Doivent-elles être interprétées en ce sens que l’on entend également par « corporation tax au Royaume-Uni » l’impôt sur les sociétés dû à Gibraltar ?

En réponse, la Cour rappelle tout d’abord que la directive mère-fille n’a pas pour objectif d’instaurer un régime commun pour toutes les sociétés des EM, ni pour tous les types de participations (arrêts du 22 décembre 2008, Les Vergers du Vieux Tauves, C‑48/07, point 49, et du 1er octobre 2009, Gaz de France – Berliner Investissement, C‑247/08, point 36).

Ainsi que l’a relevé l’avocat général dans ses conclusions, la Cour souligne également que, pour des raisons de sécurité juridique, toute possibilité d’étendre le champ d’application matériel de la directive mère-fille par analogie à d’autres sociétés que celles énumérées à son annexe I, partie A est exclue (liste exhaustive de sociétés).

Par ailleurs, elle note que ces dispositions de la directive mère-fille contiennent un renvoi exprès au droit du Royaume-Uni et doivent donc être interprétées conformément au droit national applicable dans cet EM (voir, en ce sens, arrêt du 22 novembre 2012, Bank Handlowy et Adamiak, C‑116/11, point 50). A cet égard, le Royaume-Uni a précisé que les sociétés constituées conformément à son droit national ne peuvent inclure que des sociétés qui sont considérées comme étant constituées au Royaume-Uni, celles-ci n’incluant pas, en tout état de cause, les sociétés constituées à Gibraltar. De même, le Royaume-Uni a par ailleurs précisé que, selon le droit interne du Royaume-Uni, l’impôt prélevé à Gibraltar ne constitue pas une « corporation tax au Royaume-Uni ».

Par conséquent, la Cour conclut que les sociétés constituées à Gibraltar ne remplissent pas les conditions d’applicabilité prévues par la directive mère-fille.

Enfin, si la juridiction de renvoi a limité ses questions à l’interprétation des dispositions de la directive mère-fille, la CJUE rappelle l’obligation de l’EM de respecter les articles 49 et 63 du TFUE et de vérifier, éventuellement, si l’imposition des bénéfices distribués par une filiale bulgare à sa société mère établie à Gibraltar constitue, au regard du droit d’établissement ou de la libre circulation des capitaux dont jouissent les sociétés constituées à Gibraltar (ordonnance du 12 octobre 2017, Fisher, C‑192/16, points 26 et 27), une restriction et, dans l’affirmative, si une telle restriction est justifiée.

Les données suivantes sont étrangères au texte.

-- ==== Sys2Proof/Laws/State.lean ====
section
/-! SUPPORT. For each update of the state, what every field holds after it: one lemma a field, so that no later proof unfolds a
record update. -/

namespace Sys2Proof.Machine

variable (s : State)

/-! ### writeByte -/

@[simp] theorem State.writeByte_v (a : Word) (b : Byte) : (s.writeByte a b).v = s.v := rfl
@[simp] theorem State.writeByte_pc (a : Word) (b : Byte) : (s.writeByte a b).pc = s.pc := rfl
@[simp] theorem State.writeByte_idx (a : Word) (b : Byte) : (s.writeByte a b).idx = s.idx := rfl
@[simp] theorem State.writeByte_flags (a : Word) (b : Byte) : (s.writeByte a b).flags = s.flags := rfl
@[simp] theorem State.writeByte_stack (a : Word) (b : Byte) : (s.writeByte a b).stack = s.stack := rfl
@[simp] theorem State.writeByte_sp (a : Word) (b : Byte) : (s.writeByte a b).sp = s.sp := rfl
@[simp] theorem State.writeByte_dt (a : Word) (b : Byte) : (s.writeByte a b).dt = s.dt := rfl
@[simp] theorem State.writeByte_st (a : Word) (b : Byte) : (s.writeByte a b).st = s.st := rfl
@[simp] theorem State.writeByte_plane (a : Word) (b : Byte) : (s.writeByte a b).plane = s.plane := rfl
@[simp] theorem State.writeByte_hires (a : Word) (b : Byte) : (s.writeByte a b).hires = s.hires := rfl
@[simp] theorem State.writeByte_disp (a : Word) (b : Byte) : (s.writeByte a b).disp = s.disp := rfl
@[simp] theorem State.writeByte_keys (a : Word) (b : Byte) : (s.writeByte a b).keys = s.keys := rfl
@[simp] theorem State.writeByte_waiting (a : Word) (b : Byte) : (s.writeByte a b).waiting = s.waiting := rfl
@[simp] theorem State.writeByte_waitReg (a : Word) (b : Byte) : (s.writeByte a b).waitReg = s.waitReg := rfl
@[simp] theorem State.writeByte_halted (a : Word) (b : Byte) : (s.writeByte a b).halted = s.halted := rfl
@[simp] theorem State.writeByte_haltCause (a : Word) (b : Byte) : (s.writeByte a b).haltCause = s.haltCause := rfl
@[simp] theorem State.writeByte_haltOp (a : Word) (b : Byte) : (s.writeByte a b).haltOp = s.haltOp := rfl
@[simp] theorem State.writeByte_pattern (a : Word) (b : Byte) : (s.writeByte a b).pattern = s.pattern := rfl
@[simp] theorem State.writeByte_quirks (a : Word) (b : Byte) : (s.writeByte a b).quirks = s.quirks := rfl
@[simp] theorem State.writeByte_mem (a : Word) (b : Byte) : (s.writeByte a b).mem = s.mem.write a.toNat b := rfl
@[simp] theorem State.writeByte_rndIndex (a : Word) (b : Byte) : (s.writeByte a b).rndIndex = s.rndIndex := rfl

/-! ### setV -/

@[simp] theorem State.setV_v (r : Reg) (b : Byte) : (s.setV r b).v = s.v.set r.toNat b r.isLt := rfl
@[simp] theorem State.setV_pc (r : Reg) (b : Byte) : (s.setV r b).pc = s.pc := rfl
@[simp] theorem State.setV_idx (r : Reg) (b : Byte) : (s.setV r b).idx = s.idx := rfl
@[simp] theorem State.setV_flags (r : Reg) (b : Byte) : (s.setV r b).flags = s.flags := rfl
@[simp] theorem State.setV_stack (r : Reg) (b : Byte) : (s.setV r b).stack = s.stack := rfl
@[simp] theorem State.setV_sp (r : Reg) (b : Byte) : (s.setV r b).sp = s.sp := rfl
@[simp] theorem State.setV_dt (r : Reg) (b : Byte) : (s.setV r b).dt = s.dt := rfl
@[simp] theorem State.setV_st (r : Reg) (b : Byte) : (s.setV r b).st = s.st := rfl
@[simp] theorem State.setV_plane (r : Reg) (b : Byte) : (s.setV r b).plane = s.plane := rfl
@[simp] theorem State.setV_hires (r : Reg) (b : Byte) : (s.setV r b).hires = s.hires := rfl
@[simp] theorem State.setV_disp (r : Reg) (b : Byte) : (s.setV r b).disp = s.disp := rfl
@[simp] theorem State.setV_keys (r : Reg) (b : Byte) : (s.setV r b).keys = s.keys := rfl
@[simp] theorem State.setV_waiting (r : Reg) (b : Byte) : (s.setV r b).waiting = s.waiting := rfl
@[simp] theorem State.setV_waitReg (r : Reg) (b : Byte) : (s.setV r b).waitReg = s.waitReg := rfl
@[simp] theorem State.setV_halted (r : Reg) (b : Byte) : (s.setV r b).halted = s.halted := rfl
@[simp] theorem State.setV_haltCause (r : Reg) (b : Byte) : (s.setV r b).haltCause = s.haltCause := rfl
@[simp] theorem State.setV_haltOp (r : Reg) (b : Byte) : (s.setV r b).haltOp = s.haltOp := rfl
@[simp] theorem State.setV_pattern (r : Reg) (b : Byte) : (s.setV r b).pattern = s.pattern := rfl
@[simp] theorem State.setV_quirks (r : Reg) (b : Byte) : (s.setV r b).quirks = s.quirks := rfl
@[simp] theorem State.setV_mem (r : Reg) (b : Byte) : (s.setV r b).mem = s.mem := rfl
@[simp] theorem State.setV_rndIndex (r : Reg) (b : Byte) : (s.setV r b).rndIndex = s.rndIndex := rfl

/-! ### advancePc -/

@[simp] theorem State.advancePc_v : (s.advancePc).v = s.v := rfl
@[simp] theorem State.advancePc_pc : (s.advancePc).pc = s.pc + 2 := rfl
@[simp] theorem State.advancePc_idx : (s.advancePc).idx = s.idx := rfl
@[simp] theorem State.advancePc_flags : (s.advancePc).flags = s.flags := rfl
@[simp] theorem State.advancePc_stack : (s.advancePc).stack = s.stack := rfl
@[simp] theorem State.advancePc_sp : (s.advancePc).sp = s.sp := rfl
@[simp] theorem State.advancePc_dt : (s.advancePc).dt = s.dt := rfl
@[simp] theorem State.advancePc_st : (s.advancePc).st = s.st := rfl
@[simp] theorem State.advancePc_plane : (s.advancePc).plane = s.plane := rfl
@[simp] theorem State.advancePc_hires : (s.advancePc).hires = s.hires := rfl
@[simp] theorem State.advancePc_disp : (s.advancePc).disp = s.disp := rfl
@[simp] theorem State.advancePc_keys : (s.advancePc).keys = s.keys := rfl
@[simp] theorem State.advancePc_waiting : (s.advancePc).waiting = s.waiting := rfl
@[simp] theorem State.advancePc_waitReg : (s.advancePc).waitReg = s.waitReg := rfl
@[simp] theorem State.advancePc_halted : (s.advancePc).halted = s.halted := rfl
@[simp] theorem State.advancePc_haltCause : (s.advancePc).haltCause = s.haltCause := rfl
@[simp] theorem State.advancePc_haltOp : (s.advancePc).haltOp = s.haltOp := rfl
@[simp] theorem State.advancePc_pattern : (s.advancePc).pattern = s.pattern := rfl
@[simp] theorem State.advancePc_quirks : (s.advancePc).quirks = s.quirks := rfl
@[simp] theorem State.advancePc_mem : (s.advancePc).mem = s.mem := rfl
@[simp] theorem State.advancePc_rndIndex : (s.advancePc).rndIndex = s.rndIndex := rfl

/-! ### jump -/

@[simp] theorem State.jump_v (a : Word) : (s.jump a).v = s.v := rfl
@[simp] theorem State.jump_pc (a : Word) : (s.jump a).pc = a := rfl
@[simp] theorem State.jump_idx (a : Word) : (s.jump a).idx = s.idx := rfl
@[simp] theorem State.jump_flags (a : Word) : (s.jump a).flags = s.flags := rfl
@[simp] theorem State.jump_stack (a : Word) : (s.jump a).stack = s.stack := rfl
@[simp] theorem State.jump_sp (a : Word) : (s.jump a).sp = s.sp := rfl
@[simp] theorem State.jump_dt (a : Word) : (s.jump a).dt = s.dt := rfl
@[simp] theorem State.jump_st (a : Word) : (s.jump a).st = s.st := rfl
@[simp] theorem State.jump_plane (a : Word) : (s.jump a).plane = s.plane := rfl
@[simp] theorem State.jump_hires (a : Word) : (s.jump a).hires = s.hires := rfl
@[simp] theorem State.jump_disp (a : Word) : (s.jump a).disp = s.disp := rfl
@[simp] theorem State.jump_keys (a : Word) : (s.jump a).keys = s.keys := rfl
@[simp] theorem State.jump_waiting (a : Word) : (s.jump a).waiting = s.waiting := rfl
@[simp] theorem State.jump_waitReg (a : Word) : (s.jump a).waitReg = s.waitReg := rfl
@[simp] theorem State.jump_halted (a : Word) : (s.jump a).halted = s.halted := rfl
@[simp] theorem State.jump_haltCause (a : Word) : (s.jump a).haltCause = s.haltCause := rfl
@[simp] theorem State.jump_haltOp (a : Word) : (s.jump a).haltOp = s.haltOp := rfl
@[simp] theorem State.jump_pattern (a : Word) : (s.jump a).pattern = s.pattern := rfl
@[simp] theorem State.jump_quirks (a : Word) : (s.jump a).quirks = s.quirks := rfl
@[simp] theorem State.jump_mem (a : Word) : (s.jump a).mem = s.mem := rfl
@[simp] theorem State.jump_rndIndex (a : Word) : (s.jump a).rndIndex = s.rndIndex := rfl

/-! ### raiseHalt -/

@[simp] theorem State.raiseHalt_v (c : HaltCause) (op : Word) : (s.raiseHalt c op).v = s.v := rfl
@[simp] theorem State.raiseHalt_pc (c : HaltCause) (op : Word) : (s.raiseHalt c op).pc = s.pc := rfl
@[simp] theorem State.raiseHalt_idx (c : HaltCause) (op : Word) : (s.raiseHalt c op).idx = s.idx := rfl
@[simp] theorem State.raiseHalt_flags (c : HaltCause) (op : Word) : (s.raiseHalt c op).flags = s.flags := rfl
@[simp] theorem State.raiseHalt_stack (c : HaltCause) (op : Word) : (s.raiseHalt c op).stack = s.stack := rfl
@[simp] theorem State.raiseHalt_sp (c : HaltCause) (op : Word) : (s.raiseHalt c op).sp = s.sp := rfl
@[simp] theorem State.raiseHalt_dt (c : HaltCause) (op : Word) : (s.raiseHalt c op).dt = s.dt := rfl
@[simp] theorem State.raiseHalt_st (c : HaltCause) (op : Word) : (s.raiseHalt c op).st = s.st := rfl
@[simp] theorem State.raiseHalt_plane (c : HaltCause) (op : Word) : (s.raiseHalt c op).plane = s.plane := rfl
@[simp] theorem State.raiseHalt_hires (c : HaltCause) (op : Word) : (s.raiseHalt c op).hires = s.hires := rfl
@[simp] theorem State.raiseHalt_disp (c : HaltCause) (op : Word) : (s.raiseHalt c op).disp = s.disp := rfl
@[simp] theorem State.raiseHalt_keys (c : HaltCause) (op : Word) : (s.raiseHalt c op).keys = s.keys := rfl
@[simp] theorem State.raiseHalt_waiting (c : HaltCause) (op : Word) : (s.raiseHalt c op).waiting = s.waiting := rfl
@[simp] theorem State.raiseHalt_waitReg (c : HaltCause) (op : Word) : (s.raiseHalt c op).waitReg = s.waitReg := rfl
@[simp] theorem State.raiseHalt_halted (c : HaltCause) (op : Word) : (s.raiseHalt c op).halted = true := rfl
@[simp] theorem State.raiseHalt_haltCause (c : HaltCause) (op : Word) : (s.raiseHalt c op).haltCause = c := rfl
@[simp] theorem State.raiseHalt_haltOp (c : HaltCause) (op : Word) : (s.raiseHalt c op).haltOp = op := rfl
@[simp] theorem State.raiseHalt_pattern (c : HaltCause) (op : Word) : (s.raiseHalt c op).pattern = s.pattern := rfl
@[simp] theorem State.raiseHalt_quirks (c : HaltCause) (op : Word) : (s.raiseHalt c op).quirks = s.quirks := rfl
@[simp] theorem State.raiseHalt_mem (c : HaltCause) (op : Word) : (s.raiseHalt c op).mem = s.mem := rfl
@[simp] theorem State.raiseHalt_rndIndex (c : HaltCause) (op : Word) : (s.raiseHalt c op).rndIndex = s.rndIndex := rfl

De son côté, l’avocat général proposait d’aller plus loin et déduisait directement que les articles 49 et 52 du TFUE doivent être interprétés en ce sens qu’ils s’opposent à une législation d’un EM qui exclut de l’exonération des impôts retenus à la source, de manière générale et sur la base d’un critère territorial, les dividendes versés par des filiales constituées dans cet EM à leurs sociétés mères établies à Gibraltar. Nous vous invitons donc à consulter ses conclusions pour plus de détails sur cet argumentaire. En tout état de cause, il faudra attendre une nouvelle occasion pour connaître la position retenue par la CJUE sur ce point.

La période concernée par le litige est également couverte par la directive 90/435, telle que modifié par la directive 2006/98/CE du Conseil, la réponse de la Cour a également vocation à s’appliquer à cette directive mère-fille 90/435, les dispositions en cause étant identiques dans les 2 textes (directives 2011/96 et 90/435).